The fundamental question is how to construct the newDatabaseValue given the two database values which should be merged. There have been numerous solutions to this problem in a variety of contexts, including collaborative file editing, databases and version control systems. Dolt takes its approach to merges from Git, and it implements a traditional algorithm from VCS, a three-way merge.

Three-way Merge

A three-way merge works in the context of the commit graph and a recorded and available history for how the database came to have intoDatabaseValue and fromDatabaseValue. It builds on top of diff, which was explained in my previous blog post and it works on three independent commits:

into—The head of the branch being merged into. Often something like main.
from—The head of the branch being merged from. Often a feature branch.
ancestor—The nearest common ancestor of into and from.

On a Dolt commit graph, with the commits pointing to their parents, this looks something like:

When running dolt merge, into and from are explicit based on the working directory and the CLI invocation. into comes from the branch that is currently checked out in the working directory. from comes from the commit that is supplied on the command line. But ancestor is based on the repository state and relationship between into and from. It is found automatically by inspecting the parents of into and from.

The nearest common ancestor is the ancestor where the commits most recently diverged from each other.¹ We find this commit by walking the parents of into and from in breadth-first order until we find a common commit.

Diffs and Finding Conflicts

The fundamental observation of three-way merge is that if we look at all the changes between ancestor and into and all the changes between ancestor and from, that is the set of changes that should appear in the value that results from the merge of into and from.

Diff(ancestor, into) defines all the changes that have occurred on into since it diverged from its common ancestor with from. And symmetrically, Diff(ancestor, from) defines all the changes that have occurred on from since it diverged from its common ancestor with into. If all of those changes are reflected in the database value resulting from Merge(into, from), the value will be the one we want.

Dolt does this by merging the diffs by primary key on table data for each table in the database. After finding the commit ancestor, it streams Diff(ancestor, into) and Diff(ancestor, from). It visits differences in primary key order using a merging iterator of the two diffs.

If Into.Key < From.Key: the value for the row in into is the right value in the output.
If Into.Key > From.Key: the value for the row in from is the right value in the output.
If Into.Key == From.Key && Into.Value == From.Value: the same change was made in into and from and there is no conflict. The value of the row is as it is in into and from.
Otherwise, Into.Key == From.Key, but the rows are not identical. In this case, Dolt falls back to cell-level merge of the rows.

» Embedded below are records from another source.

theorem State.lvDecide_good {Q : Plat → Cfg → List Instr → Prop} {s : State} (h : s.Good Q) (i : Rat) :
    (State.lvDecide i s).Good Q := by
  unfold State.lvDecide
  repeat' first
    | with_reducible assumption
    | (intro x y hx; beta_reduce)
    | (intro x hx; beta_reduce)
    | (extract_lets +onlyGivenNames x; (first | (refine good_step (Q := Q) (x := x) ?_ ?_; (on_goal 1 => unfold x); on_goal 2 => (intro hx; try clear_value x)) | (refine good_step_fst (Q := Q) (x := x) ?_ ?_; (on_goal 1 => unfold x); on_goal 2 => (intro hx; try clear_value x)) | refine good_keepC (x := x) (fun _ => ?_) | refine good_keepS (x := x) (fun _ => ?_) | refine good_keepM (x := x) (fun _ => ?_) | refine good_keepR (x := x) (fun _ => ?_) | refine good_keepT (x := x) (fun _ => ?_) | refine good_keepN (x := x) (fun _ => ?_) | refine good_keepF (x := x) (fun _ => ?_) | refine good_keepG (x := x) (fun _ => ?_) | clear_value x | skip); all_goals (rename' x => y))
    | with_reducible apply good_ite
    | with_reducible apply good_forAll
    | with_reducible apply State.lvMod_good
    | with_reducible apply State.lvResume_good
    | with_reducible apply State.lvJoin_good
    | with_reducible exact good_free (by with_reducible assumption) ..
    | split
    | apply good_ite

theorem State.lvTelemetry_good {Q : Plat → Cfg → List Instr → Prop} {s : State} (h : s.Good Q) (volts amps : Nat) :
    (State.lvTelemetry volts amps s).Good Q := by
  unfold State.lvTelemetry
  repeat' first
    | with_reducible assumption
    | (extract_lets +onlyGivenNames x; (first | (refine good_step (Q := Q) (x := x) ?_ ?_; (on_goal 1 => unfold x); on_goal 2 => (intro hx; try clear_value x)) | (refine good_step_fst (Q := Q) (x := x) ?_ ?_; (on_goal 1 => unfold x); on_goal 2 => (intro hx; try clear_value x)) | refine good_keepC (x := x) (fun _ => ?_) | refine good_keepS (x := x) (fun _ => ?_) | refine good_keepM (x := x) (fun _ => ?_) | refine good_keepR (x := x) (fun _ => ?_) | refine good_keepT (x := x) (fun _ => ?_) | refine good_keepN (x := x) (fun _ => ?_) | refine good_keepF (x := x) (fun _ => ?_) | refine good_keepG (x := x) (fun _ => ?_) | clear_value x | skip); all_goals (rename' x => y))
    | with_reducible apply good_ite
    | with_reducible apply State.lvQuantity_good
    | with_reducible apply State.lvMod_good
    | with_reducible apply State.putF_good
    | with_reducible apply State.lvReady_good
    | with_reducible apply State.lvDecide_good
    | with_reducible apply State.lvSession_good
    | with_reducible apply State.lvFollow_good
    | with_reducible exact good_free (by with_reducible assumption) ..
    | split
    | apply good_ite

theorem State.lvIsnTake_good {Q : Plat → Cfg → List Instr → Prop} {s : State} (h : s.Good Q) (n : Nat) :
    (State.lvIsnTake n s).Good Q := by
  unfold State.lvIsnTake
  repeat' first
    | with_reducible assumption
    | (extract_lets +onlyGivenNames x; (first | (refine good_step (Q := Q) (x := x) ?_ ?_; (on_goal 1 => unfold x); on_goal 2 => (intro hx; try clear_value x)) | (refine good_step_fst (Q := Q) (x := x) ?_ ?_; (on_goal 1 => unfold x); on_goal 2 => (intro hx; try clear_value x)) | refine good_keepC (x := x) (fun _ => ?_) | refine good_keepS (x := x) (fun _ => ?_) | refine good_keepM (x := x) (fun _ => ?_) | refine good_keepR (x := x) (fun _ => ?_) | refine good_keepT (x := x) (fun _ => ?_) | refine good_keepN (x := x) (fun _ => ?_) | refine good_keepF (x := x) (fun _ => ?_) | refine good_keepG (x := x) (fun _ => ?_) | clear_value x | skip); all_goals (rename' x => y))
    | with_reducible apply State.lvPhaseMod_good
    | with_reducible exact good_free (by with_reducible assumption) ..

theorem State.lvTrims_good {Q : Plat → Cfg → List Instr → Prop} {s : State} (h : s.Good Q) (n : Nat) :
    (State.lvTrims n s).Good Q := by
  unfold State.lvTrims
  repeat' first
    | with_reducible assumption
    | (intro x y hx; beta_reduce)
    | (intro x hx; beta_reduce)
    | (extract_lets +onlyGivenNames x; (first | (refine good_step (Q := Q) (x := x) ?_ ?_; (on_goal 1 => unfold x); on_goal 2 => (intro hx; try clear_value x)) | (refine good_step_fst (Q := Q) (x := x) ?_ ?_; (on_goal 1 => unfold x); on_goal 2 => (intro hx; try clear_value x)) | refine good_keepC (x := x) (fun _ => ?_) | refine good_keepS (x := x) (fun _ => ?_) | refine good_keepM (x := x) (fun _ => ?_) | refine good_keepR (x := x) (fun _ => ?_) | refine good_keepT (x := x) (fun _ => ?_) | refine good_keepN (x := x) (fun _ => ?_) | refine good_keepF (x := x) (fun _ => ?_) | refine good_keepG (x := x) (fun _ => ?_) | clear_value x | skip); all_goals (rename' x => y))
    | with_reducible apply good_ite
    | with_reducible apply good_forAll
    | with_reducible apply good_foldl
    | with_reducible apply good_foldl_fst
    | with_reducible apply State.lvMod_good
    | with_reducible apply State.putF_good
    | with_reducible exact good_free (by with_reducible assumption) ..
    | split
    | apply good_ite

theorem State.lvLoop_good {Q : Plat → Cfg → List Instr → Prop} {s : State} (h : s.Good Q) :
    (State.lvLoop s).Good Q := by
  unfold State.lvLoop
  repeat' first
    | with_reducible assumption
    | (extract_lets +onlyGivenNames x; (first | (refine good_step (Q := Q) (x := x) ?_ ?_; (on_goal 1 => unfold x); on_goal 2 => (intro hx; try clear_value x)) | (refine good_step_fst (Q := Q) (x := x) ?_ ?_; (on_goal 1 => unfold x); on_goal 2 => (intro hx; try clear_value x)) | refine good_keepC (x := x) (fun _ => ?_) | refine good_keepS (x := x) (fun _ => ?_) | refine good_keepM (x := x) (fun _ => ?_) | refine good_keepR (x := x) (fun _ => ?_) | refine good_keepT (x := x) (fun _ => ?_) | refine good_keepN (x := x) (fun _ => ?_) | refine good_keepF (x := x) (fun _ => ?_) | refine good_keepG (x := x) (fun _ => ?_) | clear_value x | skip); all_goals (rename' x => y))
    | with_reducible apply good_ite
    | with_reducible apply State.lvMod_good
    | with_reducible apply State.lvFollow_good
    | with_reducible exact good_free (by with_reducible assumption) ..
    | split
    | apply good_ite

theorem State.lvRemoved_good {Q : Plat → Cfg → List Instr → Prop} {s : State} (h : s.Good Q)  (hQ : Undoable Q := by first | assumption | exact undoable_const) :
    (State.lvRemoved s).Good Q := by
  unfold State.lvRemoved
  repeat' first
    | with_reducible assumption
    | (extract_lets +onlyGivenNames x; (first | (refine good_step (Q := Q) (x := x) ?_ ?_; (on_goal 1 => unfold x); on_goal 2 => (intro hx; try clear_value x)) | (refine good_step_fst (Q := Q) (x := x) ?_ ?_; (on_goal 1 => unfold x); on_goal 2 => (intro hx; try clear_value x)) | refine good_keepC (x := x) (fun _ => ?_) | refine good_keepS (x := x) (fun _ => ?_) | refine good_keepM (x := x) (fun _ => ?_) | refine good_keepR (x := x) (fun _ => ?_) | refine good_keepT (x := x) (fun _ => ?_) | refine good_keepN (x := x) (fun _ => ?_) | refine good_keepF (x := x) (fun _ => ?_) | refine good_keepG (x := x) (fun _ => ?_) | clear_value x | skip); all_goals (rename' x => y))
    | with_reducible apply good_ite
    | with_reducible apply State.lvRelease_good
    | with_reducible apply State.put_good
    | with_reducible apply State.lvSession_good
    | with_reducible apply State.raise_good
    | with_reducible apply State.lvFollow_good
    | split
    | apply good_ite

theorem State.lvReset_good {Q : Plat → Cfg → List Instr → Prop} {s : State} (h : s.Good Q) :
    (State.lvReset s).Good Q := by
  unfold State.lvReset
  repeat' first
    | with_reducible assumption
    | (intro x y hx; beta_reduce)
    | (intro x hx; beta_reduce)
    | (extract_lets +onlyGivenNames x; (first | (refine good_step (Q := Q) (x := x) ?_ ?_; (on_goal 1 => unfold x); on_goal 2 => (intro hx; try clear_value x)) | (refine good_step_fst (Q := Q) (x := x) ?_ ?_; (on_goal 1 => unfold x); on_goal 2 => (intro hx; try clear_value x)) | refine good_keepC (x := x) (fun _ => ?_) | refine good_keepS (x := x) (fun _ => ?_) | refine good_keepM (x := x) (fun _ => ?_) | refine good_keepR (x := x) (fun _ => ?_) | refine good_keepT (x := x) (fun _ => ?_) | refine good_keepN (x := x) (fun _ => ?_) | refine good_keepF (x := x) (fun _ => ?_) | refine good_keepG (x := x) (fun _ => ?_) | clear_value x | skip); all_goals (rename' x => y))
    | with_reducible apply good_ite
    | with_reducible apply good_forAll
    | with_reducible apply State.put_good
    | with_reducible apply State.lvMod_good
    | with_reducible exact good_free (by with_reducible assumption) ..
    | split
    | apply good_ite

theorem State.lampShow_good {Q : Plat → Cfg → List Instr → Prop} {s : State} (h : s.Good Q) (ms : Nat) :
    (State.lampShow ms s).Good Q := by
  unfold State.lampShow
  repeat' first
    | with_reducible assumption
    | (intro x y hx; beta_reduce)
    | (intro x hx; beta_reduce)
    | (extract_lets +onlyGivenNames x; (first | (refine good_step (Q := Q) (x := x) ?_ ?_; (on_goal 1 => unfold x); on_goal 2 => (intro hx; try clear_value x)) | (refine good_step_fst (Q := Q) (x := x) ?_ ?_; (on_goal 1 => unfold x); on_goal 2 => (intro hx; try clear_value x)) | refine good_keepC (x := x) (fun _ => ?_) | refine good_keepS (x := x) (fun _ => ?_) | refine good_keepM (x := x) (fun _ => ?_) | refine good_keepR (x := x) (fun _ => ?_) | refine good_keepT (x := x) (fun _ => ?_) | refine good_keepN (x := x) (fun _ => ?_) | refine good_keepF (x := x) (fun _ => ?_) | refine good_keepG (x := x) (fun _ => ?_) | clear_value x | skip); all_goals (rename' x => y))
    | with_reducible apply good_ite
    | with_reducible apply good_forAll
    | with_reducible apply State.put_good
    | with_reducible exact good_free (by with_reducible assumption) ..
    | split
    | apply good_ite

end Sys2Proof.Machine
end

A cell-level merge means that the merged value for that row is not a conflict if the changes didn't touch the same columns. Specifically:

If one of the changes is a delete and the other is not, then there is a conflict.
If, for any column α in the table, into changes the value of column α to be χ, and from of the changes the value of column α to be γ, where χ is not equal to γ, then there is a conflict
Otherwise, the value of the row in the merged output is equal to the value of the row as it appears in ancestor, with all of the column mutations in into applied to it and all of the column mutations in from applied to it.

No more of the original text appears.